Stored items
○ ○ ○ ○ ○

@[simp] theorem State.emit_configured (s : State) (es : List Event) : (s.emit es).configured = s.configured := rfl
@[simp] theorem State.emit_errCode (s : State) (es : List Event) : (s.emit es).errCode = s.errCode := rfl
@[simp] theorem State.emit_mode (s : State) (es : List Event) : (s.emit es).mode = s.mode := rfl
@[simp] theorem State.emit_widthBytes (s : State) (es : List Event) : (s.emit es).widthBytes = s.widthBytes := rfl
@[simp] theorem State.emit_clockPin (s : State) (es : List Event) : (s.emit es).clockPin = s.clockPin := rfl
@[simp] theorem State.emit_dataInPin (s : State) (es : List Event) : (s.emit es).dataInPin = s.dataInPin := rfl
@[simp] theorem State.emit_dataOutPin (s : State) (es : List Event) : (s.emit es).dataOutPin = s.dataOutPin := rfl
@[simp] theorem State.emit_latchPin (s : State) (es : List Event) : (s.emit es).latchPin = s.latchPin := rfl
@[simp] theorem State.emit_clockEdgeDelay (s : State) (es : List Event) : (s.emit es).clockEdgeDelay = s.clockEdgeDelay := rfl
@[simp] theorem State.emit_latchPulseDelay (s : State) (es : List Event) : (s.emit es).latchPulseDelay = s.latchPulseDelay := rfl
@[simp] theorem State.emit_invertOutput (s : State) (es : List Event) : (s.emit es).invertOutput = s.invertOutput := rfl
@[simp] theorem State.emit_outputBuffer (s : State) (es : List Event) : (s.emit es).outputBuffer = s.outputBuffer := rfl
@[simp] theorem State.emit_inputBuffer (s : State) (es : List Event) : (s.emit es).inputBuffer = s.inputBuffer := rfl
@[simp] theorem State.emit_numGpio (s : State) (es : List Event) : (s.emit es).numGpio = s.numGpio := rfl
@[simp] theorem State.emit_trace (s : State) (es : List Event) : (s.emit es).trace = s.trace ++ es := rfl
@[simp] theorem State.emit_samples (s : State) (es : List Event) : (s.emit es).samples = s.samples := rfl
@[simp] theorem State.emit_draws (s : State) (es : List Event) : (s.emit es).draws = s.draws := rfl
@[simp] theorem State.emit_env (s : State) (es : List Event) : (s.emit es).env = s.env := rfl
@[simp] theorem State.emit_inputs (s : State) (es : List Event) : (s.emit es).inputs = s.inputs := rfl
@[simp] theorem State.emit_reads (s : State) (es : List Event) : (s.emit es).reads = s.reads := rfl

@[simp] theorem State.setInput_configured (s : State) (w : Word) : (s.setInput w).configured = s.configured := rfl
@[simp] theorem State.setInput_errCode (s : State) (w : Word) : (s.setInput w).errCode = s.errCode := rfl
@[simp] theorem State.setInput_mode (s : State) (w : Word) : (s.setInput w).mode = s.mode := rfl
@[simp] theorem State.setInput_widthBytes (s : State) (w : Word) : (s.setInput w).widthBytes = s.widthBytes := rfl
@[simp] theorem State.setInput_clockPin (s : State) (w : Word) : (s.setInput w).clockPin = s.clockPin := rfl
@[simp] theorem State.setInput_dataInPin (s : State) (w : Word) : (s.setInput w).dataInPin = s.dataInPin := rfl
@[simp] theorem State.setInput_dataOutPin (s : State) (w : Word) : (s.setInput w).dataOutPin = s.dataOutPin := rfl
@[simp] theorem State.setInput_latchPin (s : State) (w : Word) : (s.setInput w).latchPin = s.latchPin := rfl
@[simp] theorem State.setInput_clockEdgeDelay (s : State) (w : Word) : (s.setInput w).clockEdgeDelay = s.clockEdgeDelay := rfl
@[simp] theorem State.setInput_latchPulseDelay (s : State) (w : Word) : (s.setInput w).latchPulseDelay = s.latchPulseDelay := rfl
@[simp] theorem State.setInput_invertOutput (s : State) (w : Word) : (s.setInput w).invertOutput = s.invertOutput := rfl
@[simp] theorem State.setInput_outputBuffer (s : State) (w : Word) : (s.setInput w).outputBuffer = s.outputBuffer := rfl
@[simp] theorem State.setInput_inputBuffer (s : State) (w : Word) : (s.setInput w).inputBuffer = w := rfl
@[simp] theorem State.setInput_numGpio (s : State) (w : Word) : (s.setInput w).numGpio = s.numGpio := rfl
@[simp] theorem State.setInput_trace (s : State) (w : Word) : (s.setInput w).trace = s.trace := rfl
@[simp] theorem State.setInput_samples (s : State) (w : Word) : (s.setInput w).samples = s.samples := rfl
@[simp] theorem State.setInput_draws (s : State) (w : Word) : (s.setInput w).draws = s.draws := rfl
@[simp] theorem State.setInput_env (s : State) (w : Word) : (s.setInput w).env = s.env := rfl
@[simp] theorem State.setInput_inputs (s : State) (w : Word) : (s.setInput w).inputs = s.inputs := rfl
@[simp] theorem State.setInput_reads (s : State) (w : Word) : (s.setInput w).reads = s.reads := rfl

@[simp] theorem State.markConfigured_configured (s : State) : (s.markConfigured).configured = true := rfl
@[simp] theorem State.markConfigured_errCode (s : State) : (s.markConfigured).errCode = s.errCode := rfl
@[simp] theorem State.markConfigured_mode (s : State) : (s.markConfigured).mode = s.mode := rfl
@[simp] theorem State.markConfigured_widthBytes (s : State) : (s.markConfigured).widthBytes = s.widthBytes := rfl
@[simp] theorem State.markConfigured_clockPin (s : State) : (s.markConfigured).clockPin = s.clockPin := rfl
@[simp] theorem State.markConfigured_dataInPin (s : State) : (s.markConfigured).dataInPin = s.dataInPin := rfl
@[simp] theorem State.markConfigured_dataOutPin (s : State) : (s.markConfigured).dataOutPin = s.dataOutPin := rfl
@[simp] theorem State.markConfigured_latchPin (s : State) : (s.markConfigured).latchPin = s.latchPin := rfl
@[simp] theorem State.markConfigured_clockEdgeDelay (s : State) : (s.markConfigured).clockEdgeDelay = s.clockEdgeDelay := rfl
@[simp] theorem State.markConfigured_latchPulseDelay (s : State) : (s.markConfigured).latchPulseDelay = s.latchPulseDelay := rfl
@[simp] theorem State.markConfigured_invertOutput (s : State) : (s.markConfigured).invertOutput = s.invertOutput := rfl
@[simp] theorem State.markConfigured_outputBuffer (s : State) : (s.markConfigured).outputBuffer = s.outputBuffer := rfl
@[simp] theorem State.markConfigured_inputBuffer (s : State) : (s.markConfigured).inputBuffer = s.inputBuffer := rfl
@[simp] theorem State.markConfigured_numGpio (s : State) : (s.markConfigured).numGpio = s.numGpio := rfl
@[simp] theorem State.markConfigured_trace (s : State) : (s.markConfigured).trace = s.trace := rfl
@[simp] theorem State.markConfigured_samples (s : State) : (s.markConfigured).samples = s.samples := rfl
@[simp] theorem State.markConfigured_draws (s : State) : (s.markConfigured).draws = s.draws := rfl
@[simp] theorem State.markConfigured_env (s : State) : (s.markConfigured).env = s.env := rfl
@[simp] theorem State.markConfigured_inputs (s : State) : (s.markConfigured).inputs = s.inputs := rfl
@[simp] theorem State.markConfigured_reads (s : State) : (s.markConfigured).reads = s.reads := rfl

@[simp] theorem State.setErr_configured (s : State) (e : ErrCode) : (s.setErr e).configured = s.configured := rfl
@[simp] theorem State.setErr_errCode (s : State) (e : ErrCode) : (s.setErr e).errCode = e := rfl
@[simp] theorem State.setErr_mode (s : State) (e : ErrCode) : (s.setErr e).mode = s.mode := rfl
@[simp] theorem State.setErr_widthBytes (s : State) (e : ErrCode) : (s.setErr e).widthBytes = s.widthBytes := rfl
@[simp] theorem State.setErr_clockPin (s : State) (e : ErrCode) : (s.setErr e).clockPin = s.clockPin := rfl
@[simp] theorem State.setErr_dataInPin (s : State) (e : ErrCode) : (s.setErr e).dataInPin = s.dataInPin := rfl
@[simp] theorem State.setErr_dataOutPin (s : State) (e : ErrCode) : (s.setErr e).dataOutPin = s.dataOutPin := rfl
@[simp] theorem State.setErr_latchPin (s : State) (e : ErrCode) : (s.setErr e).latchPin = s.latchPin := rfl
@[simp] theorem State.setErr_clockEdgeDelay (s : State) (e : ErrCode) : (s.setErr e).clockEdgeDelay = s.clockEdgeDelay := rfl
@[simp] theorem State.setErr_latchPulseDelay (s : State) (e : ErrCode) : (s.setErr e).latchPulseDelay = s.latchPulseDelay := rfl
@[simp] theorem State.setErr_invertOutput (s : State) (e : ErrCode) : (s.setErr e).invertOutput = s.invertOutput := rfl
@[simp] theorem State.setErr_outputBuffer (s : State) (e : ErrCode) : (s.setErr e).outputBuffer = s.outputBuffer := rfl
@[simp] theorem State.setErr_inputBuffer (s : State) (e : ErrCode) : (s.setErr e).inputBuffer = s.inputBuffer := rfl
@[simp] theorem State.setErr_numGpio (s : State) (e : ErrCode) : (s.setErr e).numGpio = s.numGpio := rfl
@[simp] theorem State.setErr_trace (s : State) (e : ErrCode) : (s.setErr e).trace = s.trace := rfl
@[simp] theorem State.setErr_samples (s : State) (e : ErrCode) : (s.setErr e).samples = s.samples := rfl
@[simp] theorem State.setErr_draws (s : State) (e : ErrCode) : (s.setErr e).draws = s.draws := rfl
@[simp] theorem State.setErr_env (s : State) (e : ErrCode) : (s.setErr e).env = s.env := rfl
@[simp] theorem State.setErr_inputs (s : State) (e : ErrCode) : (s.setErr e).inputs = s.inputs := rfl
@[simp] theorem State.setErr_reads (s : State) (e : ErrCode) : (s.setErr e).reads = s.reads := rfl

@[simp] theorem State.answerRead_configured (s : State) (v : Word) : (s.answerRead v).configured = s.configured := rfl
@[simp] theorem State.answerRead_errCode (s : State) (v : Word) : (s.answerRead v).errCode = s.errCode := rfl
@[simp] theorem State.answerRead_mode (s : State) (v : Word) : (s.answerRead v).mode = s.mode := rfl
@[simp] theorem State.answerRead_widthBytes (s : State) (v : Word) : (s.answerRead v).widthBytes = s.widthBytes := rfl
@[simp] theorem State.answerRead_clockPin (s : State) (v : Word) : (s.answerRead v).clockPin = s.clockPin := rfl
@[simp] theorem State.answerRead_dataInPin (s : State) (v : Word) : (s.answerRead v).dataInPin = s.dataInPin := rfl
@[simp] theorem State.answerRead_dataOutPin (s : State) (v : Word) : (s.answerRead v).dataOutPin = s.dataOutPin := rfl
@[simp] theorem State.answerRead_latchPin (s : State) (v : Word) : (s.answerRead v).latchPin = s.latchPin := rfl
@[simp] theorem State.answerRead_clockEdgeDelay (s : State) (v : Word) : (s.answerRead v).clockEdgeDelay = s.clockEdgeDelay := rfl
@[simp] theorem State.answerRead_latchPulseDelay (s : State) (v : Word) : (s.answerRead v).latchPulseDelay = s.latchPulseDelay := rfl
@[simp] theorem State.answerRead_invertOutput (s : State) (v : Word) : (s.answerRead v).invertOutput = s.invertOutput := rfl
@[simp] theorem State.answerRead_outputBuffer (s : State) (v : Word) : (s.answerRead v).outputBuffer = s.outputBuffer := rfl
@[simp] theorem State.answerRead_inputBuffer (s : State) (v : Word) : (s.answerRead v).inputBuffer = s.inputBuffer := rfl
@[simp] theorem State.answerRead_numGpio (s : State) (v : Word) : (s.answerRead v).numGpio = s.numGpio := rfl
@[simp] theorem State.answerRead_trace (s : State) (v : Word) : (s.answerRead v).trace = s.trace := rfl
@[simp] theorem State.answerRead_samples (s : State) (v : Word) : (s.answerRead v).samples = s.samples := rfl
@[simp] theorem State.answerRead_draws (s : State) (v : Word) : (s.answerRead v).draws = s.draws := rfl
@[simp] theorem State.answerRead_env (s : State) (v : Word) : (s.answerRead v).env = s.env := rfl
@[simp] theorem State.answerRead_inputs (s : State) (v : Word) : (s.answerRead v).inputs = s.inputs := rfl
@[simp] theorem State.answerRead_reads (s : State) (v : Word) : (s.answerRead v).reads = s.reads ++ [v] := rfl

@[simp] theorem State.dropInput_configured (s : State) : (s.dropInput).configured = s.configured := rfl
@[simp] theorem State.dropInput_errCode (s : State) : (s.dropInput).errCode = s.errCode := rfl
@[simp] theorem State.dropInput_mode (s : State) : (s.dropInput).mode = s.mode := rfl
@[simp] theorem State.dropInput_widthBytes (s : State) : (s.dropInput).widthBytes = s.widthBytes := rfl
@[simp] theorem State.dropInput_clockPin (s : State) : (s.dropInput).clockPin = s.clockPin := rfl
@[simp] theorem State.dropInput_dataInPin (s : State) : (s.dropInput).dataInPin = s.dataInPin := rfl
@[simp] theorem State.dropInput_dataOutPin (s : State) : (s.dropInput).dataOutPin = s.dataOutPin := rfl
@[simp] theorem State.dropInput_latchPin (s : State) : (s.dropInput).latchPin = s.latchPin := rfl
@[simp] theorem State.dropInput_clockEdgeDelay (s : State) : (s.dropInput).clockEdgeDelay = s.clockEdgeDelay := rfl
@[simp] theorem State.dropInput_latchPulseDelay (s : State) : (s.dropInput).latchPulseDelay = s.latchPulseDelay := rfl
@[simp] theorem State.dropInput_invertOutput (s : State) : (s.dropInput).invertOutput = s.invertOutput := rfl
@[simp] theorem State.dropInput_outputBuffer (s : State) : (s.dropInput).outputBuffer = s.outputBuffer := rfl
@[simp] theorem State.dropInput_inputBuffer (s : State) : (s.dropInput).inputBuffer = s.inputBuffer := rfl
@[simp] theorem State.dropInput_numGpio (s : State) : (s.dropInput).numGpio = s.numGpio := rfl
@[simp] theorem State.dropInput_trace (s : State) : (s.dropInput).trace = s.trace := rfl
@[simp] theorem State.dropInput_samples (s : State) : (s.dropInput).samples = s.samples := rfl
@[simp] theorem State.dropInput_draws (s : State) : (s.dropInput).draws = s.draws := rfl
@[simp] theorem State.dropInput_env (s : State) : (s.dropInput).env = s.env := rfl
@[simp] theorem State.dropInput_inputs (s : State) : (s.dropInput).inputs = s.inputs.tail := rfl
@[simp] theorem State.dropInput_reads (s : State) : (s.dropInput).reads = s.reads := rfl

○ ○ ○ ○ ○

Problem description – Output the lines above exactly, but only those between the line holding "v).draws = s.draws := rfl" and the line holding "(s.dropInput).clockPin = s.clockPin := rfl", inclusive.

Answer to this problem –
@[simp] theorem State.answerRead_draws (s : State) (v : Word) : (s.answerRead v).draws = s.draws := rfl
@[simp] theorem State.answerRead_env (s : State) (v : Word) : (s.answerRead v).env = s.env := rfl
@[simp] theorem State.answerRead_inputs (s : State) (v : Word) : (s.answerRead v).inputs = s.inputs := rfl
@[simp] theorem State.answerRead_reads (s : State) (v : Word) : (s.answerRead v).reads = s.reads ++ [v] := rfl

@[simp] theorem State.dropInput_configured (s : State) : (s.dropInput).configured = s.configured := rfl
@[simp] theorem State.dropInput_errCode (s : State) : (s.dropInput).errCode = s.errCode := rfl
@[simp] theorem State.dropInput_mode (s : State) : (s.dropInput).mode = s.mode := rfl
@[simp] theorem State.dropInput_widthBytes (s : State) : (s.dropInput).widthBytes = s.widthBytes := rfl
@[simp] theorem State.dropInput_clockPin (s : State) : (s.dropInput).clockPin = s.clockPin := rfl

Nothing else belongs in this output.